While adult body mass is approximately the same for the dinosaur and the elephant, duck-billed dinosaurs are thought to have had a shorter lifespan. Metastatic cancer was found in a duck-billed dinosaur, suggesting cancer was common enough in that lineage to be preserved in the fossil record, but not in other species of large dinosaurs. In contrast, cancer risk was estimated to be 5% in elephants. For instance, cancer risk, which is 11–25% in the human population, is not vastly different between mice and humans. The solid blue line represents the observation that there is no relationship between cancer risk and (body mass)*(lifespan). The solid red line indicates a linear relationship between cancer rate and (body mass)*(lifespan) and the dashed red line represents an approximation of the expected cancer rate assuming a model describing the probability of an individual developing colorectal cancer after a given number of cell divisions. Thus, the expected cancer rate for large and/or long-lived species is higher than for smaller short-lived ones. Cancer is a disease of uncontrolled cell growth and division, and the risk of developing cancer increases with the number of cell divisions during the lifetime of an organism.

a.m. paradox

This has profound implications for our understanding of how nature has solved the cancer problem over the course of evolution.Īn illustration of Peto’s Paradox. In fact, the evidence suggested that larger long-lived mammals actually get less cancer. However, a 2015 study that compared cancer incidence from zoo necropsy data for 36 mammals found that a higher risk of cancer does not correlate with increased body mass or lifespan. Therefore, large bodied and long-lived organisms should face a higher lifetime risk of cancer simply due to the fact that their bodies contain more cells and will undergo more cell divisions over the course of their lifespan (Fig.
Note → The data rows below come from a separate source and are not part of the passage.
-- ==== Sys2Proof/Syntax.lean ====
section
/-! DEFINITION. The 18 commands of R81, one constructor each, with the operand types of R84. -/

namespace Sys2Proof

/-- A command (R80, R81). A `num` operand is its 32-bit pattern, valued by `Machine.numOf`. A `flag` operand stays a byte:
a byte other than 0 and 1 is an operand that the command itself refuses, after the port and the state were checked
(R84, R258). -/
inductive Instr where
  | nop
  | clear
  | arc (angleFrom angleTo : Q16) (clockwise : Byte) (color : Color)
  | fill (ratio : Q16) (color : Color)
  | decay (multiplier addition : Q16)
  | a2l (ring : Byte) (angle : Q16)
  | rdpix (ring : Byte) (idx : BitVec 16)
  | wrpix (ring : Byte) (idx : BitVec 16) (color : Color)
  | tick (dt : Q16)
  | advance (target : Byte) (force : Byte)
  | setpulse (on : Byte)
  | setpal (primary secondary fill : Color)
  | rdstat
  | encode (ring : Byte) (start count : BitVec 16) (pad uni net : Byte)
  | rdpkt (off : BitVec 16)
  | cfgwr (reg : Byte) (value : BitVec 32)
  | cfgrd (reg : Byte)
  | init
deriving DecidableEq, Repr

end Sys2Proof
end

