-- ==== Sys2Proof/Laws/PerInstr.lean ====
section
/-! SUPPORT. Facts about the commands as syntax, one lemma per constructor. -/

namespace Sys2Proof

/-- Every opcode byte names its opcode (R86). -/
@[simp] theorem Opcode.ofByte_byte (o : Opcode) : Opcode.ofByte o.byte = some o := by cases o <;> decide

@[simp] theorem u16Bytes_length (v : BitVec 16) : (u16Bytes v).length = 2 := rfl

@[simp] theorem u32Bytes_length (v : BitVec 32) : (u32Bytes v).length = 4 := rfl

@[simp] theorem channelBytes_length (cw : ChannelWidth) (v : Nat) : (channelBytes cw v).length = cw.cb := by
  cases cw <;> rfl

@[simp] theorem colBytes_length (cw : ChannelWidth) (c : Color) : (colBytes cw c).length = 4 * cw.cb := by
  simp only [colBytes, List.length_append, channelBytes_length]
  omega

end Sys2Proof

namespace Sys2Proof.Laws

/-- The frame of a command has the length its opcode and `CW` fix (R82, R87). -/
def EncodedLength.Statement (i : Instr) : Prop :=
  ∀ cw : ChannelWidth, (encode cw i).length = i.opcode.frameLength cw

theorem EncodedLength.nop : EncodedLength.Statement .nop := fun _ => rfl
theorem EncodedLength.clear : EncodedLength.Statement .clear := fun _ => rfl
theorem EncodedLength.arc (angleFrom angleTo : Q16) (clockwise : Byte) (color : Color) :
    EncodedLength.Statement (.arc angleFrom angleTo clockwise color) := fun cw => by cases cw <;> rfl
theorem EncodedLength.fill (ratio : Q16) (color : Color) : EncodedLength.Statement (.fill ratio color) :=
  fun cw => by cases cw <;> rfl
theorem EncodedLength.decay (multiplier addition : Q16) : EncodedLength.Statement (.decay multiplier addition) :=
  fun _ => rfl
theorem EncodedLength.a2l (ring : Byte) (angle : Q16) : EncodedLength.Statement (.a2l ring angle) := fun _ => rfl
theorem EncodedLength.rdpix (ring : Byte) (idx : BitVec 16) : EncodedLength.Statement (.rdpix ring idx) := fun _ => rfl
theorem EncodedLength.wrpix (ring : Byte) (idx : BitVec 16) (color : Color) :
    EncodedLength.Statement (.wrpix ring idx color) := fun cw => by cases cw <;> rfl
theorem EncodedLength.tick (dt : Q16) : EncodedLength.Statement (.tick dt) := fun _ => rfl
theorem EncodedLength.advance (target force : Byte) : EncodedLength.Statement (.advance target force) := fun _ => rfl
theorem EncodedLength.setpulse (on : Byte) : EncodedLength.Statement (.setpulse on) := fun _ => rfl
theorem EncodedLength.setpal (primary secondary fill : Color) :
    EncodedLength.Statement (.setpal primary secondary fill) := fun cw => by cases cw <;> rfl
theorem EncodedLength.rdstat : EncodedLength.Statement .rdstat := fun _ => rfl
theorem EncodedLength.encode (ring : Byte) (start count : BitVec 16) (pad uni net : Byte) :
    EncodedLength.Statement (.encode ring start count pad uni net) := fun _ => rfl
theorem EncodedLength.rdpkt (off : BitVec 16) : EncodedLength.Statement (.rdpkt off) := fun _ => rfl
theorem EncodedLength.cfgwr (reg : Byte) (value : BitVec 32) : EncodedLength.Statement (.cfgwr reg value) := fun _ => rfl
theorem EncodedLength.cfgrd (reg : Byte) : EncodedLength.Statement (.cfgrd reg) := fun _ => rfl
theorem EncodedLength.init : EncodedLength.Statement .init := fun _ => rfl

end Sys2Proof.Laws
end

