-- ==== Sys2Proof/Laws/Legal.lean ====
section
/-! SUPPORT. The legal states under the shared operations. -/

namespace Sys2Proof.Machine

variable {s : State}

/-! ### Ranges of stage data -/

theorem carry_range {d : StageData} (h : d.legal) : 0 ≤ (carry d).1 ∧ (carry d).1 < 360 := by
  cases d
  · exact ⟨le_refl _, by norm_num [carry]⟩
  · exact h
  · exact h
  · exact h.1
  · exact ⟨le_refl _, by norm_num [carry]⟩
  · exact ⟨le_refl _, by norm_num [carry]⟩

/-- Every stage data that is constructed is in range (R172, R181). -/
theorem mkStage_legal (c : Cfg) {d : StageData} (h : d.legal) (t : Stage) : (mkStage c d t).legal := by
  cases t
  · trivial
  · exact ⟨norm360_nonneg _, norm360_lt _⟩
  · exact carry_range h
  · exact ⟨carry_range h, norm360_nonneg _, norm360_lt _⟩
  · exact ⟨le_refl _, zero_le_one⟩
  · trivial

theorem StageData.legal_age {d : StageData} (h : d.legal) (dt : ℚ) : (d.age dt).legal := by cases d <;> exact h

/-! ### Memories of a ring -/

/-- What holds of a ring's memory in a legal state. -/
structure RingLegal (cw : ChannelWidth) (n : Nat) (m : Memory Color) : Prop where
  wf : Memory.wf Color.black m
  below : Memory.below n m
  fits : Memory.fits cw m

theorem RingLegal.write {cw : ChannelWidth} {n : Nat} {m : Memory Color} (h : RingLegal cw n m) {i : Nat} (hi : i < n)
    {c : Color} (hc : c.fits cw) : RingLegal cw n (Memory.write Color.black m i c) :=
  ⟨Memory.wf_write h.wf, Memory.below_write h.below hi, Memory.forall_write h.fits hc⟩

theorem RingLegal.tabulate {cw : ChannelWidth} {n : Nat} {f : Nat → Color} (h : ∀ i < n, (f i).fits cw) :
    RingLegal cw n (Memory.tabulate Color.black n f) :=
  ⟨Memory.wf_tabulate f, Memory.below_tabulate f, Memory.forall_tabulate f h⟩

theorem RingLegal.read_fits {cw : ChannelWidth} {n : Nat} {m : Memory Color} (h : RingLegal cw n m) (i : Nat) :
    (Memory.read Color.black m i).fits cw :=
  Memory.forall_read (black_fits cw) h.fits

theorem RingLegal.paintArc {cw : ChannelWidth} {n : Nat} {m : Memory Color} (h : RingLegal cw n m) (hn : 0 < n)
    (a b : ℚ) (k : Bool) {c : Color} (hc : c.fits cw) : RingLegal cw n (paintArc cw a b k c n m) := by
  have fold : ∀ (l : List Nat) (m : Memory Color), RingLegal cw n m → (∀ i ∈ l, i < n) →
      RingLegal cw n (l.foldl (fun m i => Memory.write Color.black m i c) m) := by
    intro l
    induction l with
    | nil => exact fun m h _ => h
    | cons i l ih =>
      intro m h hl
      exact ih _ (h.write (hl i (by simp)) hc) fun j hj => hl j (by simp [hj])
  exact (fold _ m h fun i hi => wholes_lt hn hi).write (boundary_lt hn _ k) (scale_fits cw c _)

/-! ### Legal states -/

theorem State.Legal.ringLegal0 (h : s.Legal) (h0 : 0 < s.nringsL) : RingLegal s.build.cw s.n0L s.ring0 :=
  ⟨h.ring0Wf, h.ring0Below h0, h.ring0Fits⟩

theorem State.Legal.ringLegal1 (h : s.Legal) (h1 : 1 < s.nringsL) : RingLegal s.build.cw s.n1L s.ring1 :=
  ⟨h.ring1Wf, h.ring1Below h1, h.ring1Fits⟩

/-- After INIT every ring has a pixel (R22). -/
theorem State.Legal.sizes (h : s.Legal) (hi : s.inited = true) : 0 < s.n0L ∧ 0 < s.n1L := by
  obtain ⟨-, h0, h1⟩ := h.layout hi
  have := h.cfg
  exact ⟨by rw [h0]; exact this.2.1.1, by rw [h1]; exact this.2.2.1⟩

/-- A draw operation that keeps a ring's memory legal keeps the state legal. -/
theorem State.Legal.onRings (h : s.Legal) {f : Nat → Memory Color → Memory Color}
    (h0 : 0 < s.nringsL → RingLegal s.build.cw s.n0L (f s.n0L s.ring0))
    (h1 : 1 < s.nringsL → RingLegal s.build.cw s.n1L (f s.n1L s.ring1)) : (s.onRings f).Legal where
  build := h.build
  cfg := h.cfg
  layout := h.layout
  beforeInit := h.beforeInit
  ring0Wf := by
    show Memory.wf _ (if _ then _ else _)
    split
    · next c => exact (h0 c).wf
    · exact h.ring0Wf
  ring1Wf := by
    show Memory.wf _ (if _ then _ else _)
    split
    · next c => exact (h1 c).wf
    · exact h.ring1Wf
  pktWf := h.pktWf
  ring0Below := fun c => by
    show Memory.below _ (if _ then _ else _)
    exact if_pos (c : 0 < s.nringsL) ▸ (h0 c).below
  ring1Below := fun c => by
    show Memory.below _ (if _ then _ else _)
    exact if_pos (c : 1 < s.nringsL) ▸ (h1 c).below
  pktBelow := h.pktBelow
  ring0Fits := by
    show Memory.fits _ (if _ then _ else _)
    split
    · next c => exact (h0 c).fits
    · exact h.ring0Fits
  ring1Fits := by
    show Memory.fits _ (if _ then _ else _)
    split
    · next c => exact (h1 c).fits
    · exact h.ring1Fits
  palFits := h.palFits
  cur := h.cur
  pend := h.pend

theorem State.Legal.drawArc (h : s.Legal) (hi : s.inited = true) (a b : ℚ) (k : Bool) {c : Color}
    (hc : c.fits s.build.cw) : (s.drawArc a b k c).Legal :=
  h.onRings (fun c0 => (h.ringLegal0 c0).paintArc (h.sizes hi).1 a b k (State.effcol_fits hc))
    (fun c1 => (h.ringLegal1 c1).paintArc (h.sizes hi).2 a b k (State.effcol_fits hc))

theorem State.Legal.drawFill (h : s.Legal) (ratio : ℚ) (c : Color) : (s.drawFill ratio c).Legal :=
  h.onRings
    (fun c0 => RingLegal.tabulate fun i _ => maxColor_fits ((h.ringLegal0 c0).read_fits i) (scale_fits _ _ _))
    (fun c1 => RingLegal.tabulate fun i _ => maxColor_fits ((h.ringLegal1 c1).read_fits i) (scale_fits _ _ _))

theorem State.Legal.drawDecay (h : s.Legal) (m a : ℚ) : (s.drawDecay m a).Legal :=
  h.onRings (fun _ => RingLegal.tabulate fun _ _ => decayColor_fits _ _ _ _)
    (fun _ => RingLegal.tabulate fun _ _ => decayColor_fits _ _ _ _)

theorem State.Legal.drawClear (h : s.Legal) : s.drawClear.Legal :=
  h.onRings (fun _ => RingLegal.tabulate fun _ _ => black_fits _) (fun _ => RingLegal.tabulate fun _ _ => black_fits _)

/-- New stage data in range, and any pulse state, keep an initialised state legal. -/
theorem State.Legal.withStage (h : s.Legal) (hi : s.inited = true) {cur pend : StageData} (hc : cur.legal)
    (hp : pend.legal) (v : Bool) (pulsing : Bool) (x : ℚ) :
    { s with cur := cur, pend := pend, pendValid := v, pulsing := pulsing, pulseH := x }.Legal where
  build := h.build
  cfg := h.cfg
  layout := h.layout
  beforeInit := fun hn => absurd hi (by simp only at hn; simp [hn])
  ring0Wf := h.ring0Wf
  ring1Wf := h.ring1Wf
  pktWf := h.pktWf
  ring0Below := h.ring0Below
  ring1Below := h.ring1Below
  pktBelow := h.pktBelow
  ring0Fits := h.ring0Fits
  ring1Fits := h.ring1Fits
  palFits := h.palFits
  cur := hc
  pend := hp

theorem State.Legal.request (h : s.Legal) (hi : s.inited = true) (fires : Bool) (t : Stage) (k : Bool) :
    (s.request fires t k).Legal := by
  rcases s.request_cases fires t k with ⟨-, -, e⟩ | ⟨-, e⟩
  · rw [e]
    exact h.withStage hi h.cur (mkStage_legal _ h.cur t) true s.pulsing s.pulseH
  · rw [e]
    exact h

theorem State.Legal.swap (h : s.Legal) (hi : s.inited = true) : s.swap.Legal := by
  rcases s.swap_cases with ⟨-, e⟩ | ⟨-, e⟩
  · have h' := h.withStage hi h.pend h.pend false s.pulsing s.pulseH
    rw [e]
    cases s.pend.tag
    · exact h'.drawClear.withStage hi h.pend h.pend false false s.pulseH
    all_goals exact h'
  · rw [e]
    exact h

theorem State.Legal.update (h : s.Legal) (hi : s.inited = true) (dt : ℚ) : (s.update dt).Legal := by
  have hd := h.drawDecay kTrail stageDecayAddition
  have hcur := h.cur
  unfold State.update
  split
  · exact h.request hi _ _ _
  · next d _ =>
    exact ((hd.drawArc hi _ _ _ h.palFits.1).withStage hi (cur := .starting _)
      ⟨norm360_nonneg _, norm360_lt _⟩ h.pend _ _ _).request hi _ _ _
  · next d _ =>
    exact ((hd.drawArc hi _ _ _ h.palFits.1).withStage hi (cur := .idle _)
      ⟨norm360_nonneg _, norm360_lt _⟩ h.pend _ _ _).request hi _ _ _
  · next d _ =>
    have hm : (StageData.windup (d.move dt)).legal :=
      ⟨⟨norm360_nonneg _, norm360_lt _⟩, norm360_nonneg _, norm360_lt _⟩
    have h' := hd.withStage hi hm h.pend s.pendValid s.pulsing s.pulseH
    unfold State.updateWindup
    dsimp only
    split
    · exact h'.request hi _ _ _
    · exact (h'.drawArc hi _ _ _ h.palFits.1).drawArc hi _ _ _ h.palFits.2.1
  · next d _ =>
    exact ((h.drawFill _ _).withStage hi (cur := .explosion _)
      ⟨le_min (le_max_right _ _) zero_le_one, min_le_right _ _⟩ h.pend _ _ _).request hi _ _ _
  · exact (h.drawDecay _ _).request hi _ _ _

theorem State.Legal.tick (h : s.Legal) (hi : s.inited = true) (dt : ℚ) : (s.tick dt).Legal := by
  have hi' : s.swap.inited = true := by simp [hi]
  have hs := h.swap hi
  exact (hs.withStage hi' (StageData.legal_age hs.cur dt) hs.pend s.swap.pendValid s.swap.pulsing _).update hi' dt

/-- What INIT leaves is legal. -/
theorem State.Legal.initialise (h : s.Legal) : s.initialise.Legal := by
  have z0 : RingLegal s.build.cw s.cfg.n0 (Memory.tabulate Color.black s.cfg.n0 fun _ => Color.black) :=
    RingLegal.tabulate fun _ _ => black_fits _
  have z1 : RingLegal s.build.cw s.cfg.n1 (Memory.tabulate Color.black s.cfg.n1 fun _ => Color.black) :=
    RingLegal.tabulate fun _ _ => black_fits _
  have zp := Memory.wf_tabulate (blank := 0#8) (n := packetLength) fun _ => 0#8
  have zb := Memory.below_tabulate (blank := 0#8) (n := packetLength) fun _ => 0#8
  unfold State.initialise
  generalize Memory.tabulate Color.black s.cfg.n0 (fun _ => Color.black) = m0 at *
  generalize Memory.tabulate Color.black s.cfg.n1 (fun _ => Color.black) = m1 at *
  generalize Memory.tabulate 0#8 packetLength (fun _ => 0#8) = p at *
  constructor
  · exact h.build
  · exact h.cfg
  · exact fun _ => ⟨rfl, rfl, rfl⟩
  · exact fun hn => absurd hn (by simp)
  · show Memory.wf _ (if _ then _ else _)
    split
    · exact z0.wf
    · exact h.ring0Wf
  · show Memory.wf _ (if _ then _ else _)
    split
    · exact z1.wf
    · exact h.ring1Wf
  · exact zp
  · exact fun c => if_pos (c : 0 < s.cfg.nrings) ▸ z0.below
  · exact fun c => if_pos (c : 1 < s.cfg.nrings) ▸ z1.below
  · exact zb
  · show Memory.fits s.build.cw (if _ then _ else _)
    split
    · exact z0.fits
    · exact h.ring0Fits
  · show Memory.fits s.build.cw (if _ then _ else _)
    split
    · exact z1.fits
    · exact h.ring1Fits
  · exact h.palFits
  · trivial
  · exact h.pend

end Sys2Proof.Machine
end

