/-- A frame decodes exactly when it has the byte and the length of an opcode, to that opcode's command (R82, R83). -/
theorem decode_eq_ok_iff {i : Instr} : decode cw f = .ok i ↔
    ∃ o : Opcode, (f.head? = some o.byte ∧ f.length = o.frameLength cw) ∧ o.operands cw f = i := by
  rcases f with _ | ⟨b, t⟩
  · simp [decode]
  · cases ho : Opcode.ofByte b with
    | none =>
      have unnamed : ∀ o : Opcode, b ≠ o.byte := by
        rintro o rfl
        simp at ho
      simp [decode, ho, unnamed]
    | some o =>
      have named := Opcode.ofByte_eq_some_iff.mp ho
      have only : ∀ o' : Opcode, b = o'.byte ↔ o = o' := fun o' => by
        rw [← Opcode.ofByte_eq_some_iff, ho, Option.some_inj]
      by_cases hl : t.length + 1 = o.frameLength cw <;> simp [decode, ho, only, hl]

open Laws in
/-- The frame of a command has the length of its opcode (R82, R87). -/
theorem encode_length (cw : ChannelWidth) (i : Instr) : (encode cw i).length = i.opcode.frameLength cw := by
  cases i
  exacts [EncodedLength.nop cw, EncodedLength.clear cw, EncodedLength.arc _ _ _ _ cw, EncodedLength.fill _ _ cw,
    EncodedLength.decay _ _ cw, EncodedLength.a2l _ _ cw, EncodedLength.rdpix _ _ cw, EncodedLength.wrpix _ _ _ cw,
    EncodedLength.tick _ cw, EncodedLength.advance _ _ cw, EncodedLength.setpulse _ cw,
    EncodedLength.setpal _ _ _ cw, EncodedLength.rdstat cw, EncodedLength.encode _ _ _ _ _ _ cw,
    EncodedLength.rdpkt _ cw, EncodedLength.cfgwr _ _ cw, EncodedLength.cfgrd _ cw, EncodedLength.init cw]

/-! ### Operands read back from a command's frame -/

/-- A reader that can skip leading bytes depends only on what stands from its offset on. -/
theorem read_of_drop_eq {α : Type} {read : Frame → Nat → α}
    (past : ∀ pre f o, read (pre ++ f) (pre.length + o) = read f o) (h : f.drop n = g) (hg : g ≠ []) :
    read f n = read g 0 := by
  have inside : n < f.length := by
    by_contra hn
    exact hg (h.symm.trans (List.drop_eq_nil_of_le (not_lt.mp hn)))
  calc read f n = read (f.take n ++ f.drop n) ((f.take n).length + 0) := by
        rw [List.take_append_drop, List.length_take, min_eq_left inside.le, Nat.add_zero]
    _ = read g 0 := by rw [past, h]

theorem u16At_of_drop {v : BitVec 16} (h : f.drop n = u16Bytes v ++ g) : u16At f n = v :=
  (read_of_drop_eq u16At_append h (by simp [u16Bytes])).trans (u16At_u16Bytes v g)

theorem u32At_of_drop {v : BitVec 32} (h : f.drop n = u32Bytes v ++ g) : u32At f n = v :=
  (read_of_drop_eq u32At_append h (by simp [u32Bytes])).trans (u32At_u32Bytes v g)

theorem colAt_of_drop {c : Color} (hc : c.fits cw) (h : f.drop n = colBytes cw c ++ g) : colAt cw f n = c := by
  have bytes : colBytes cw c ++ g ≠ [] := by cases cw <;> simp [colBytes, channelBytes, u16Bytes]
  exact (read_of_drop_eq (colAt_append cw) h bytes).trans (colAt_colBytes cw c hc g)

/-- What the block reads from the frame of a well-formed command is the command (R84, R87). -/
theorem operands_encode {i : Instr} (h : i.wf cw = true) : i.opcode.operands cw (encode cw i) = i := by
  cases i
  case nop | clear | advance | setpulse | rdstat | cfgrd | init => rfl
  case setpal p s f =>
    obtain ⟨hp, hs, hf⟩ := (setpalOf_wf cw ⟨p, s, f⟩).mp h
    simp only [Instr.opcode, Opcode.operands, Instr.setpal.injEq]
    refine ⟨colAt_of_drop hp (List.append_assoc _ _ _), colAt_of_drop (g := colBytes cw f) hs ?_,
      colAt_of_drop (g := []) hf ?_⟩ <;> cases cw <;> rfl
  all_goals
    simp only [Instr.opcode, Opcode.operands]
    congr 1
  case arc.e_angleFrom | arc.e_angleTo | fill.e_ratio | decay.e_multiplier | decay.e_addition | a2l.e_angle | tick
    | cfgwr.e_value => exact u32At_of_drop rfl
  case rdpix.e_idx | wrpix.e_idx | encode.e_start | encode.e_count | rdpkt => exact u16At_of_drop rfl
  case arc.e_color | fill.e_color | wrpix.e_color =>
    exact colAt_of_drop (of_decide_eq_true h) (List.append_nil _).symm

/-- Settles O1: the frame has its opcode's byte and length, and the operands are read back where they were written. -/
theorem decodeOfEncodedCommand : Obligations.DecodeOfEncodedCommand := fun cw i hw =>
  decode_eq_ok_iff.mpr ⟨i.opcode, ⟨rfl, encode_length cw i⟩, operands_encode hw⟩

/-! ### Bytes written back from a frame's operands -/

/-- The `n` bytes of a frame from an offset on. -/
def bytesAt (f : Frame) (o n : Nat) : Frame := (List.range n).map fun j => byteAt f (o + j)

/-- All bytes of a frame but the first. -/
theorem bytesAt_one (b : Byte) (t : Frame) : bytesAt (b :: t) 1 t.length = t := by
  apply List.ext_getElem
  · simp [bytesAt]
  · intro j _ hj
    simp [bytesAt, byteAt, Nat.add_comm 1 j, hj]

theorem u16Bytes_u16At_eq (f : Frame) (o : Nat) : u16Bytes (u16At f o) = bytesAt f o 2 := u16Bytes_u16At f o

theorem u32Bytes_u32At_eq (f : Frame) (o : Nat) : u32Bytes (u32At f o) = bytesAt f o 4 := u32Bytes_u32At f o

theorem colBytes_colAt_eq (cw : ChannelWidth) (f : Frame) (o : Nat) :
    colBytes cw (colAt cw f o) = bytesAt f o (4 * cw.cb) := colBytes_colAt cw f o

theorem Opcode.opcode_operands (o : Opcode) : (o.operands cw f).opcode = o := by cases o <;> rfl

/-- The operands read from a frame are written back as its bytes after the opcode (R84, R87). -/
theorem operandBytes_operands (o : Opcode) :
    (o.operands cw f).operandBytes cw = bytesAt f 1 (o.frameLength cw - 1) := by
  cases o
  case nop | clear | rdstat | init | advance | setpulse | cfgrd => rfl
  all_goals simp only [Opcode.operands, Instr.operandBytes, u16Bytes_u16At_eq, u32Bytes_u32At_eq, colBytes_colAt_eq]
  case arc | fill | wrpix | setpal => cases cw <;> rfl
  all_goals rfl

/-- Settles O2: the opcode byte and the bytes of the operands are the whole frame. -/
theorem encodeOfDecodedFrame : Obligations.EncodeOfDecodedFrame := by
  intro cw f i hd
  refine ⟨wf_of_decode hd, ?_⟩
  obtain ⟨o, ⟨byte, length⟩, rfl⟩ := decode_eq_ok_iff.mp hd
  obtain ⟨t, rfl⟩ := List.head?_eq_some_iff.mp byte
  have operands : bytesAt (o.byte :: t) 1 (o.frameLength cw - 1) = t := by
    rw [← length]
    exact bytesAt_one o.byte t
  rw [encode, Opcode.opcode_operands, operandBytes_operands, operands]

/-! ### Written frames -/

/-- Settles O4: the rows of the map, and what stands outside them. -/
theorem opcodeBytesAreThoseOfTheMap : Obligations.OpcodeBytesAreThoseOfTheMap :=
  ⟨Opcode.ofByte_eq_none_iff, rfl⟩

/-- A frame written out byte for byte decodes to the command whose frame it is. -/
theorem decode_of_encode_eq {i : Instr} (h : encode cw i = f) (hw : i.wf cw = true) : decode cw f = .ok i :=
  h ▸ decodeOfEncodedCommand cw i hw

/-- A `num` operand is its two's complement integer in units of 1/65536 (R84). -/
theorem numOf_of_toInt {v : Q16} {k : ℤ} (h : v.toInt = k) : numOf v = k / 65536 := by rw [numOf, h]

/-- Settles O5: the frame is written from the command, and so it decodes to it. -/
theorem workedArcFrame : Obligations.WorkedArcFrame := by
  have written : encode .w8 (.arc 0x000A0000#32 0x00320000#32 0x01#8 ⟨200, 100, 50, 25⟩) =
      [0x02#8, 0x00#8, 0x00#8, 0x0A#8, 0x00#8, 0x00#8, 0x00#8, 0x32#8, 0x00#8, 0x01#8, 0xC8#8, 0x64#8, 0x32#8,
       0x19#8] := by decide
  refine ⟨written, decode_of_encode_eq written (by decide), ?_, ?_⟩
  · rw [numOf_of_toInt (k := 10 * 65536) (by decide)]
    norm_num
  · rw [numOf_of_toInt (k := 50 * 65536) (by decide)]
    norm_num

/-- Settles O6: each frame is the one of its command; the last has the byte of TICK and one byte too few. -/
theorem writtenFramesDecode : Obligations.WrittenFramesDecode := by
  refine ⟨decode_of_encode_eq ?_ rfl, decode_of_encode_eq ?_ rfl, ?_, decode_of_encode_eq ?_ rfl,
    decode_of_encode_eq ?_ (by decide), decode_of_encode_eq ?_ rfl, ?_⟩
  case refine_3 =>
    rw [numOf_of_toInt (k := 32768) (by decide)]
    norm_num
  all_goals decide

end Sys2Proof.Machine
end

section
/-! PROOFS. A malformed frame (R83, R252). -/

namespace Sys2Proof.Machine

/-- What a malformed frame leaves: the sticky bit and the answer of BADOPC (R83, R90, R251). -/
theorem State.refuseMalformed_eq (s : State) :
    s.refuseMalformed = { s with
      sticky := { s.sticky with errOpc := true }
      outF := if s.port = .F then s.outF ++ [⟨.badOpc, .none, [0x03#8]⟩] else s.outF
      outC := if s.port = .C then s.outC ++ [⟨.badOpc, .none, [0x03#8]⟩] else s.outC } := by
  have log : s.log ++ Option.toList none = s.log := List.append_nil _
  unfold State.refuseMalformed State.raise
  rw [log]
  rfl

/-- Settles O3: a frame decodes exactly when it has the byte and the length of an opcode. -/
theorem malformedFrameRaisesBadOpc : Obligations.MalformedFrameRaisesBadOpc := by
  intro s s' f _ hr hf
  constructor
  · intro malformed
    rw [← State.refuseMalformed_eq]
    cases hd : decode s'.build.cw f with
    | error e => exact step_of_decode_error hr hf hd
    | ok i =>
      obtain ⟨o, sound, -⟩ := decode_eq_ok_iff.mp hd
      exact absurd ⟨o, sound⟩ malformed
  · rintro ⟨o, sound⟩
    have hd := decode_eq_ok_iff.mpr ⟨o, sound, rfl⟩
    exact ⟨_, hd, step_of_decode_ok hr hf hd⟩

end Sys2Proof.Machine
end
If every cell division carries a certain chance that a cancer-causing somatic mutation could occur, then the risk of developing cancer should be a function of the number of cell divisions in an organism’s lifetime. Some somatic mutations may occur in genetic pathways that control cell proliferation, DNA repair, apoptosis, telomere erosion, and growth of new blood vessels, disrupting the normal checks on carcinogenesis. These mistakes are called somatic mutations. Every time a human cell divides, it must copy its six billion base pairs of DNA, and it inevitably makes some mistakes. In a multicellular organism, cells must go through a cell cycle that includes growth and division.